## Items listed in a dataset
-- Opening Marker --

/-- A modifying step that an Oryx unit has not answered (R173, R190): the strand, the operation, the descriptor's
virtual address, key and value, the cycle in which the unit takes it, and the tag of its request. -/
structure OryxReq where
  sid : Nat
  op : OryxOp
  desc : Nat
  key : Nat
  val : Nat
  at_ : Nat
  tag : Nat
deriving DecidableEq, Repr

/-- The operation in issue (R305): its strand, own offset and length, issue cycle, and what the
bundle's branch operations have done so far, with STATUS, EPC, SBCHECK.BCTRAP, DBGCTL.EN and SELQUANT.YHEN as they stood before
the bundle (R356). `ahead` holds, while a bundle's obstacles are looked for, the stores that its earlier operations will make. `checked` marks an operation of a bundle whose
conditions have been decided before any of it acts; with `probe` an operation only tells in `found` what stands in its
way. -/
structure Issue where
  checked : Bool
  yhen : Bool
  ahead : List PStore
  off : BitVec 18
  len : Nat
  cycle : Nat
  seq : Nat
  sq : Bool
  spec : Option (BitVec 4 × Bool × Nat)
  target : Option (BitVec 18)
  after : Option Trap
  system : Option Nat
  status : Word
  epc : BitVec 18
  bctrap : Bool
  dbgEn : Bool
  probe : Bool
  found : Option Obstacle
deriving DecidableEq, Repr

/-- Start-up state (R295 to R297). -/
structure Boot where
  reason : BitVec 8
  fails : Nat
  min : Bool
  stage : BitVec 4
  image : List Host.Cell
  deadline : Nat
deriving DecidableEq, Repr

/-- The state of the device. `inbox` holds the events the outside and time have decided, taken
first by the step (log 8); `outbox` what has left; `free` counts the free values used (log 5), `clashes` the stores over bytes in use (log 21), `regions` the sparse regions in
use (R169), `ways` the caches of the clusters (R95) and `l2` the lines of the L2 slices by number (R96), oldest first,
`hostHeld` the host's accesses, `heldWords` completion words, `heldStores` stores of engines and `heldEvents` responses
to engines that wait for a mode switch, a flip or a lease (R100, R101, R110), `nextTag` the tags of answers;
`lost` the readiness bits that have fallen and `passed` those whose function has passed its self-test (R298), `cur` the strand in issue, `mcore` the core whose matrix unit acts, `answer` the last value an MMIO
or host read returned (log 9). -/
structure State where
  now : Nat
  slotFrac : Nat
  strands : SMap Strand
  cores : SMap Core
  dies : Vector Die 4
  mem : List Host.Cell
  stale : List Host.Cell
  poison : List Nat
  banks : SMap Bank
  ctlb : SMap (List TlbEntry)
  dir : SMap (Nat × Nat × Nat)
  ways : SMap (List WayLine)
  l2 : SMap (List L2Line)
  hostHeld : List HostAcc
  heldWords : List HeldWord
  heldStores : List HeldStore
  heldEvents : List Instr
  leases : SMap Nat
  devid : BitVec 13
  lease : BitVec 16
  pass : Bool
  l2busy : Bool
  l2mode : Bool
  fimport : Word
  ackto : BitVec 16
  rtxlim : BitVec 4
  rnrlim : BitVec 4
  txflows : List TxFlow
  rxflows : List RxFlow
  circuits : SMap (Nat × Nat × Bool × Nat)
  chans : SMap Chan
  frz : BitVec 32
  thaw : BitVec 32
  haltall : BitVec 32
  lnq : SMap LaunchQueue
  tasks : List Task
  nextTask : Nat
  nextJob : Nat
  rot : SMap Nat
  plkva : Word
  plklen : Word
  plkctl : Word
  plkroot : Word
  biasAck : Bool
  biasTgt : Bool
  biasRegion : BitVec 19
  biasBusy : Bool
  hostbias : List Nat
  boot : Boot
  ready : Vector Word 15
  lost : Vector Word 15
  passed : Vector Word 15
  secnt : SMap Nat
  inbox : List Instr
  outbox : List OutMsg
  answer : Nat
  free : Nat
  clashes : List Clash
  regions : List RegionUse
  nextTag : Nat
  oryx : List OryxReq
  cur : Nat
  mcore : Nat
  issue : Issue
deriving DecidableEq, Repr

/-- An inactive loop level with every field 0. -/
def Loop.init : Loop := ⟨0, 0, 0, false, Vector.replicate 16 0⟩

/-- Every register 0 and every level inactive (R265). -/
def Regs.init : Regs :=
  { s := Vector.replicate 64 0, a := Vector.replicate 16 0, g := 0, vm := Vector.replicate 8 0
    m := Vector.replicate 8 0, x := Vector.replicate 16 0, k := Vector.replicate 6 0
    loops := Vector.replicate 6 Loop.init }

/-- No mark. -/
def Mark.init : Mark := ⟨false, Regs.init, 0, [], [], 0, 0⟩

/-- A strand at reset: OFF, control registers at their reset values (R66, R71, R275, R276, R285) and
every other register 0 (log 1). -/
def Strand.init : Strand :=
  { run := .off, wait := .none, pc := 0, regs := Regs.init, v := Vector.replicate 64 0
    flight := [], mark := Mark.init, replay := [], reinject := [], gated := [], storeQ := [], passed := [], loadQ := []
    aq := [], dq := [], nextSlot := 0, card := Vector.replicate 32 0
    status := 0, cause := 0, epc := 0, tval := 0, tvec := 0, scratch := 0, fpctl := 0, rng := 1
    sbcheck := 0, ptroot := 0, banksel := 0, ipend := 0, ienable := 0, tcmp := BitVec.allOnes 64
    dbgEn := false, lnqsel := 0, sebsel := 0, lksel := 0, stsel := 0, frtsel := 0, bundles := 0
    pend := 0, tags := Vector.replicate 32 0, depth := 0, qcount := 0, holdFrom := none
    request := none, stash := [], stopAt := none, nextIssue := 0, lastIssue := 0, lastStall := 0, seq := 0, relSeq := 0, fenceSeq := 0, forceMark := true
    halting := false, reports := [] }

/-- An unbound link queue. -/
def Lq.init : Lq :=
  { role := .unbound, owner := 0, peer := 0, fcirc := 0, rcirc := 0, stepl := 0, phase := 0
    count := 0, f := 0, out := [], got := [], spaceDue := false, spaceSlot := 0, down := false
    closing := false, via := none, unTags := [] }

/-- A core at reset (R18, R24, R28, R38, R72, R105, R147, R217). -/
def Core.init : Core :=
  { dictbase := 0, dictlen := 0, slen := 0, cur := 0, yhen := true, lastIssue := 0, wake := 0
    bmemb0 := 0, bmemb1 := 0, bmembQ := [], stage := 0, org := Vector.replicate 4 0, ext := Vector.replicate 4 1
    rxbase := 3, ubind := false, lq := Vector.replicate 16 Lq.init, wscfg := 0, half := false, rtsel := 0
    rtent := [], mrng := 1, calls := [], mstart := 0, routine := none, acc := [], psum := [], gdone := 0, sends := 0
    fsub := 0, lent := none, fq := [], overflow := none, commit := [], l1 := [], started := 0
    task := none, cw := none }

/-- A bank at reset: cache mode (R104). -/
def Bank.init : Bank := ⟨.cache, .cache, false, 0, false, false, false, false, []⟩

/-- A channel at reset (R29). -/
def Chan.init : Chan := ⟨0, [], false, false, []⟩

/-- A launch queue at reset (R263). -/
def LaunchQueue.init : LaunchQueue := ⟨0, 0, false, false, false, false, false, [], 0, [], none⟩

/-- A link at reset: not trained (R211). -/
def Link.init : Link :=
  { trained := false, down := false, ldly := 0, lseq := 0, expect := 1, nak := false, sent := []
    marker := none, authlim := 8, authcnt := 0, txen := false, rxen := false, txOn := false
    rxOn := false, txslot := false, rxslot := false, oldfree := true, warn := false, spent := false
    authDown := false, keys := Vector.replicate 16 0, salts := Vector.replicate 4 0
    ctrs := Vector.replicate 4 0, line := [], nakDue := false, wire := none }

/-- A die at reset: HOLD 4,096, TOKENS 4 with the tokens at clusters 0 to 3 (log 1), clock full. -/
def Die.init : Die :=
  { cycle := 0, frac := 0, hold := 4096, tokens := 4
    ring := [(0, 1, false), (1, 1, false), (2, 1, false), (3, 1, false)], mpwr := []
    droops := 0, thstep := 0, dstep := 0, calm := 0, slot := 0, sent := [], tabA := [], tabB := []
    act := false, armed := false, late := false, swapat := 0, swapPeriod := 0, frt := [], frtOld := []
    bad := 0, drop := 0, covf := 0, circ := [], spray := [], p7 := 0, links := Vector.replicate 4 Link.init
    tlb := [], locks := [], jobs := [], route := none, permits := [], posts := [], mbs := [], ran := none, layers := [], group := [], islots := [], ientries := [], staged := [], iturn := 0 }

/-- No operation in issue. -/
def Issue.init : Issue :=
  { checked := false, yhen := true, ahead := [], off := 0, len := 1, cycle := 0, seq := 0, sq := false, spec := none
    target := none, after := none, system := none, status := 0, epc := 0
    bctrap := false, dbgEn := false, probe := false, found := none }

-- Closing Marker --

Please write out, exactly as they appear above, only the lines in the stretch from the line with "ctrs := Vector.replicate" through the line with "tokens := 4".

## Output for this task
    ctrs := Vector.replicate 4 0, line := [], nakDue := false, wire := none }

/-- A die at reset: HOLD 4,096, TOKENS 4 with the tokens at clusters 0 to 3 (log 1), clock full. -/
def Die.init : Die :=
  { cycle := 0, frac := 0, hold := 4096, tokens := 4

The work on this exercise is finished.